Lambda Without Layers vs. With Layers:
- Without Layers: In a traditional setup, each Lambda function contains all its code and dependencies within its deployment package:
If multiple functions use the same libraries or shared code, this code is duplicated across each function. Updating these shared components requires updating each function individually, which can be cumbersome and error-prone. The size of each function’s deployment package can also become large. - With Layers: By using Lambda Layers, you can package these shared dependencies into a layer. Multiple Lambda functions can then reference and utilize this layer:
/attachments/Pasted-image-20250514210910.png)
How Lambda Layers Work:
- Package Layer Content: First, you create a ZIP file containing the code, libraries, or other dependencies you want to include in the layer. This is similar to preparing a deployment package for a function.
- Create the Lambda Layer: You then upload this ZIP file to AWS Lambda and register it as a new layer. You’ll need to specify a name for the layer and the compatible runtimes (e.g., Python 3.9).

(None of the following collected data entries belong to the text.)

-- ==== Sys2Proof/Certificates/Slice0/Obligations.lean ====
section
/-! DEFINITION. Certificates/Slice0/Obligations.lean: the statements for the provers. -/

open Sys2Proof Sys2Proof.Machine

/-- A step takes the command at the front of the queue and has exactly its effect, with the queue's rest. -/
def Obligations.StepTakesTheFrontCommand : Prop :=
  ∀ (s : State) (c : Instr) (rest : List Instr), step { s with pending := c :: rest } = exec c { s with pending := rest }

/-- REGISTER_WRITE, COUNTER_READ_CLEAR, SHADOW_WRITE, RING_BASE_WRITE and EPOCH_READ of a running device answer a next state with the
stored octets, the W1C bits, the counter, the shadow word, the base and size, and the epoch, and with nothing else changed (R19, R20, R21,
R26, R37, R38, R526); that an index beyond a smaller size starts again at 0 is the model's choice (log entry 156). -/
def Obligations.BusCommandsComplete : Prop :=
  (∀ (s : State) (m : Master) (a : BitVec 32) (l : List Byte) (landing : Word) (b : Nat), mainOn s = true → l ≠ [] → isReg a.toNat = false →
    memSpan m a.toNat l.length = some b → memRo b = false →
    completes (.registerWrite m a ⟨l, landing⟩) s fun t =>
      t.busResult = .ok ∧ (∀ (i : Nat) (h : i < l.length), t.rd8 (b + i) = l[i]) ∧
      (∀ x, x < b ∨ b + l.length ≤ x → t.rd8 x = s.rd8 x) ∧ ∀ r, t.reg r = s.reg r) ∧
  (∀ (s : State) (d landing : Word), mainOn s = true →
    completes (.registerWrite 12 (BitVec.ofNat 32 HIF_ERR) ⟨leBytes 4 d.toNat, landing⟩) s fun t =>
      t.busResult = .ok ∧ t.reg HIF_ERR = (s.reg HIF_ERR &&& ~~~(d &&& 15)) ||| (landing &&& 15) ∧ keeps s t [HIF_ERR]) ∧
  (∀ (s : State) (m : Master) (landing : Word), mainOn s = true →
    completes (.counterReadClear m (BitVec.ofNat 32 LNK_RXOK) landing) s fun t =>
      t.busData = s.reg LNK_RXOK ∧ t.reg LNK_RXOK = landing ∧ keeps s t [LNK_RXOK]) ∧
  (∀ (s : State) (m : Master) (d : Word), mainOn s = true →
    completes (.shadowWrite m (BitVec.ofNat 32 LNK_PANID) d) s fun t => t.reg LNK_PANID = d ∧ keeps s t [LNK_PANID]) ∧
  (∀ (s : State) (m : Master) (n : Fin 12) (d : Word), mainOn s = true → 0x01000000 ≤ d.toNat → d.toNat < 0x01800000 →
    completes (.ringBaseWrite m (BitVec.ofNat 32 (LNK_EQBASE n)) d) s fun t =>
      (t.reg (LNK_EQBASE n)).toNat = d.toNat / 32 * 32 ∧
      t.fld (LNK_EQSIZE_SIZE n) = min (s.fld (LNK_EQSIZE_SIZE n)) ((0x01800000 - d.toNat / 32 * 32) / 32) ∧
      (∀ f ∈ [LNK_EQHEAD_HEAD n, LNK_EQTAIL_TAIL n], t.fld f = if s.fld f < t.fld (LNK_EQSIZE_SIZE n) then s.fld f else 0) ∧
      keeps s t [LNK_EQBASE n, LNK_EQSIZE n, LNK_EQHEAD n, LNK_EQTAIL n]) ∧
  (∀ (s : State) (m : Master), mainOn s = true →
    completes (.epochRead m) s fun t =>
      t.busData = BitVec.ofNat 32 s.epoch ∧ t.latch (epochLatch m) = BitVec.ofNat 32 (s.epoch / 2 ^ 32 % 512) ∧ keeps s t [])

/-- A register access of another width or alignment ends in an error, and the register is not changed (R19): writes here, and reads of
another alignment. -/
def Obligations.RegisterAccessOfAnotherWidth : Prop :=
  (∀ (s : State) (m : Master) (a : BitVec 32) (l : List Byte) (landing : Word), mainOn s = true → l ≠ [] → isReg a.toNat = true →
    l.length ≠ 4 ∨ a.toNat % 4 ≠ 0 →
    completes (.registerWrite m a ⟨l, landing⟩) s fun t => t.busResult = .error ∧ keeps s t [] ∧ t.events = s.events) ∧
  (∀ (s : State) (m : Master) (a : BitVec 32) (landing : Word), mainOn s = true → isReg a.toNat = true → a.toNat % 4 ≠ 0 →
    completes (.counterReadClear m a landing) s fun t => t.busResult = .error ∧ keeps s t [])

/-- REF_LOST, FALLBACK_SWITCH, FALLBACK_LOCK, REF_VALID_RISE, REF_VALID_QUALIFIED, ROOT_LOCK_RETURN, REF_SRC_SELECT, RETURN_REQUEST
(R30 to R33).  A loss outside the fallback declares the loss and takes the air down; on the fallback it is recorded and breaks the
qualification. -/
def Obligations.ReferenceCommandsComplete : Prop :=
  (∀ s : State, s.flag SYS_CLKSTAT_REF_VALID = true → (s.flag SYS_CLKSTAT_ON_FALLBACK && !s.ref.ret) = false →
    completes .refLost s fun t => t = airDown (lossDeclared s)) ∧
  (∀ s : State, s.flag SYS_CLKSTAT_REF_VALID = true → s.flag SYS_CLKSTAT_ON_FALLBACK = true → s.ref.ret = false →
    completes .refLost s fun t => t.fld SYS_CLKSTAT_REF_VALID = 0 ∧ t.fld SYS_REFLOST_LOST = 1 ∧ t.fld SYS_REFLOST_ACTIVE = 1 ∧
      (s.frozen = false → t.fld SYS_REFLOST_COUNT = satInc 8 (s.fld SYS_REFLOST_COUNT) 1) ∧ t.ref.qual = false ∧
      (∃ e, t.events = s.events ++ [e] ∧ e.producer = 0) ∧ keeps s t [SYS_CLKSTAT, SYS_REFLOST]) ∧
  (∀ s : State, s.ref.stage = 1 → completes .fallbackSwitch s fun t => t.ref.stage = 2 ∧ keeps s t []) ∧
  (∀ s : State, s.ref.stage = 2 →
    completes .fallbackLock s fun t => t.ref.stage = 0 ∧ t.fld SYS_CLKSTAT_ROOT_LOCK = 1 ∧ t.fld SYS_CLKSTAT_ON_FALLBACK = 1 ∧
      t.fld VFB_STAT_PORT0_UP = 0 ∧ t.fld VFB_STAT_PORT1_UP = 0 ∧ t.fld STK_STAT_RING0_UP = 0 ∧ t.fld STK_STAT_RING1_UP = 0 ∧
      keeps s t [SYS_CLKSTAT, STK_STAT, STK_LEADERLOSTS, VFB_STAT, VFB_HOLDOVER]) ∧
  (∀ s : State, s.flag SYS_CLKSTAT_ON_FALLBACK = true →
    completes .refValidRise s fun t => t.fld SYS_CLKSTAT_REF_VALID = 1 ∧ keeps s t [SYS_CLKSTAT]) ∧
  (∀ s : State, s.flag SYS_CLKSTAT_ON_FALLBACK = true → s.flag SYS_CLKSTAT_REF_VALID = true →
    completes .refValidQualified s fun t => t.ref.qual = true ∧ keeps s t []) ∧
  (∀ s : State, s.ref.ret = true → completes .rootLockReturn s fun t =>
    t.fld SYS_CLKSTAT_ROOT_LOCK = 1 ∧ t.fld SYS_CLKSTAT_ON_FALLBACK = 0 ∧ t.fld SYS_REFLOST_ACTIVE = 0 ∧ t.ref.ret = false ∧
      t.ref.qual = false ∧ t.mem = s.mem) ∧
  (∀ (s : State) (v : Fin 4), v ≠ 3 → (v ≠ 2 ∨ 2 ≤ s.part.fabricPorts) →
    completes (.refSrcSelect v) s fun t => t.fld SYS_CLKCTL_REF_SRC = v ∧ keeps s t [SYS_CLKCTL]) ∧
  (∀ s : State, completes .returnRequest s fun t => t.fld SYS_CLKCTL_RETURN = 1 ∧ keeps s t [SYS_CLKCTL])

/-- EPOCH_BOUNDARY, STAGING_CUT, COMMIT_ARM, COMMIT_CANCEL, SWAP_ARM, SWAP_CANCEL and VENUE_ORDER (R36, R39, R41, R67, R70). -/
def Obligations.CoherenceCommandsComplete : Prop :=
  (∀ (s : State) (margin : Int), mainOn s = true → completes (.epochBoundary margin) s fun t => t = epochBoundary s margin) ∧
  (∀ s : State, s.cut.done = false →
    completes .stagingCut s fun t => t.cut.done = true ∧ t.cut.mask = s.fld SYS_COMMIT_ARM ∧ keeps s t []) ∧
  (∀ (s : State) (blocks : Byte), completes (.commitArm blocks) s fun t =>
    (∀ b < 8, bitOf (t.fld SYS_COMMIT_ARM) b = (bitOf (s.fld SYS_COMMIT_ARM) b || bitOf blocks.toNat b)) ∧ keeps s t [SYS_COMMIT]) ∧
  (∀ (s : State) (blocks : Byte), cutPassed s = false → completes (.commitCancel blocks) s fun t =>
    (∀ b < 8, bitOf (t.fld SYS_COMMIT_ARM) b = (bitOf (s.fld SYS_COMMIT_ARM) b && !bitOf blocks.toNat b)) ∧ keeps s t [SYS_COMMIT]) ∧
  (∀ s : State, s.swapReq = none → completes .swapArm s fun t =>
    t = swapHold s { mask := s.fld CFG_SWAPMASK_REGIONS
                     build := s.fld CFG_SWAPBLDL_BUILD_LO + 2 ^ 32 * s.fld CFG_SWAPBLDH_BUILD_HI
                     target := if s.flag CFG_SWAPCTL_NEXT then nextCutEpoch s
                       else s.fld CFG_SWAPEPL_EPOCH_LO + 2 ^ 32 * s.fld CFG_SWAPEPH_EPOCH_HI }) ∧
  (∀ s : State, s.swapReq.isSome = true →
    completes .swapArm s fun t => t.fld CFG_SWAPSTAT_REFUSED = 1 ∧ t.swapReq = s.swapReq ∧ keeps s t [CFG_SWAPSTAT]) ∧
  (∀ (s : State) (q : SwapReq), s.swapReq = some q → requestCut s = false →
    completes .swapCancel s fun t => t = swapEnd (disarmPlanes s q.mask) q 8 0) ∧
  (∀ (s : State) (seq mask : Word) (build epoch : Nat), build < 2 ^ 64 → epoch < 2 ^ 64 →
    completes (.venueOrder seq mask build epoch) s fun t =>
      t = orderArrives s (orderBody { seq := seq.toNat, mask := mask.toNat, build := build, epoch := epoch }))

/-- LOAD_START, LOAD_BEGIN, LOAD_HEADER_CHECKED, LOAD_HASH_DONE, LOAD_SIGNATURE_VERIFIED, LOAD_REGION_CHECKED, LOAD_ABORT, BOOTSEL_GO
and BOOTSEL_COMPLETE (R60, R63, R64, R72). -/
def Obligations.LoadCommandsComplete : Prop :=
  (∀ (s : State) (slot : Fin 2), s.flag CFG_LOADSTAT_BUSY = false → completes (.loadStart slot) s fun t =>
    t.fld CFG_LOADSTAT_BUSY = 1 ∧ t.cfg.load = some { slot := slot, mask := s.fld CFG_LOADMASK_REGIONS } ∧
      keeps s t [CFG_LOADCTL, CFG_LOADSTAT]) ∧
  (∀ (s : State) (slot : Fin 2), s.flag CFG_LOADSTAT_BUSY = true → completes (.loadStart slot) s fun t =>
    t.fld CFG_LOADSTAT_OVERRUN = 1 ∧ t.cfg = s.cfg ∧ keeps s t [CFG_LOADCTL, CFG_LOADSTAT]) ∧
  (∀ (s : State) (r : LoadRun), s.cfg.load = some r → r.begun = false → r.mask = 0 → s.fld SYS_SRLSTAT_STATE = 1 →
    completes .loadBegin s fun t => t.fld SYS_SRLSTAT_STATE = 2 ∧ t.fld CFG_LOADSTAT_PHASE = 1 ∧
      t.cfg.load = some { r with begun := true, back := 1 } ∧ keeps s t [SYS_SRLSTAT, CFG_LOADSTAT]) ∧
  (∀ (s : State) (r : LoadRun), s.cfg.load = some r → s.fld CFG_LOADSTAT_PHASE = 1 →
    completes .loadHeaderChecked s fun t =>
      match loadHeader s r with
      | (some (n, f), r', _, s') => t = loadReject s' r' n f
      | (none, r', _, s') => t = { s' with cfg := { s'.cfg with load := some r' } }.setFld CFG_LOADSTAT_PHASE 2) ∧
  (∀ s : State, s.fld CFG_LOADSTAT_PHASE = 2 →
    completes .loadHashDone s fun t => t.fld CFG_LOADSTAT_PHASE = 3 ∧ keeps s t [CFG_LOADSTAT]) ∧
  (∀ (s : State) (r : LoadRun), s.cfg.load = some r → s.fld CFG_LOADSTAT_PHASE = 3 →
    completes .loadSignatureVerified s fun t => ∀ f s', loadSignature s r = (some f, s') → t = loadReject s' r 0 f) ∧
  (∀ (s : State) (r : LoadRun), s.cfg.load = some r → s.fld CFG_LOADSTAT_PHASE = 3 →
    completes .loadSignatureVerified s fun t => ∀ s', loadSignature s r = (none, s') → s'.flag CFG_BOOTSTAT_NOSTRUCT = false →
      t = loadNext (s'.setFld CFG_LOADSTAT_PHASE 4) { r with left := loadLeft r }) ∧
  (∀ (s : State) (r : LoadRun), s.cfg.load = some r → s.fld CFG_LOADSTAT_PHASE = 4 → r.left = [] →
    completes .loadRegionChecked s fun t => t = loadFinish s r) ∧
  (∀ (s : State) (r : LoadRun) (n : Nat) (rest : List Nat) (d : BsDir), s.cfg.load = some r → s.fld CFG_LOADSTAT_PHASE = 4 →
    r.left = n :: rest → loadPresent r n = none → r.dirs.find? (·.id = n) = some d →
    completes .loadRegionChecked s fun t =>
      match loadRegion s r n d with
      | (some f, _, s') => t = loadReject s' r n f
      | (none, p, s') =>
        t = if rest.isEmpty then loadFinish (loadStore s' r n p) { r with left := [] }
          else loadNext (loadStore s' r n p) { r with left := rest }) ∧
  (∀ (s : State) (r : LoadRun), s.cfg.load = some r → completes .loadAbort s fun t => t = loadReject s r 0 { code := 0x13 }) ∧
  (∀ (s : State) (slot : Fin 2), s.flag CFG_BOOTSTAT_BOOTSEL_BUSY = false →
    completes (.bootselGo slot) s fun t => t = bootselGo (s.setFld CFG_BOOTSEL_SLOT slot)) ∧
  (∀ (s : State) (page : Nat) (data l : List Byte) (s' : State), s.cfg.boot = some (page, data) → s.flcQueue = [] → s.flcRun = none →
    pageRead s page = (some l, s') → completes .bootselComplete s fun t => t = bootselEnd s' (l == data)) ∧
  (∀ (s : State) (good : Bool), (bootselEnd s good).fld CFG_BOOTSTAT_BOOTSEL_BUSY = 0 ∧ (bootselEnd s good).cfg.boot = none ∧
    (bootselEnd s good).fld (if good then CFG_BOOTSTAT_BOOTSEL_DONE else CFG_BOOTSTAT_BOOTSEL_FAIL) = 1)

- Add Layer to Function: In the configuration of your Lambda function, you specify which layers to include. You can add multiple layers to a single function. Lambda will then make the content of these layers available in the function’s execution environment during runtime.
- Function Access: During execution, your Lambda function code can access the content of the attached layers as if it were part of its own deployment package. For example, if a layer contains a Python library, you can import and use it in your Python code.
Benefits of Lambda Layers:
- Dependency Sharing: Layers allow you to share libraries and common code across multiple Lambda functions within the same AWS account. This reduces redundancy and simplifies management.
- Separation of Concerns: You can separate your core function logic from its dependencies. This makes it easier to manage and update the function code and its dependencies independently.
- Simplified Updates: When you need to update a shared library or dependency, you only need to update the layer. All functions using that layer will automatically use the updated version (after they are redeployed or on the next invocation, depending on the update strategy).
- Reduced Deployment Package Size: By moving dependencies into layers, you can significantly reduce the size of your individual Lambda function deployment packages, which can lead to faster deployment times and potentially better cold start performance.
In essence, Lambda Layers provide a powerful mechanism for modularizing your serverless applications, promoting code reuse, and simplifying the management of dependencies in your Lambda functions.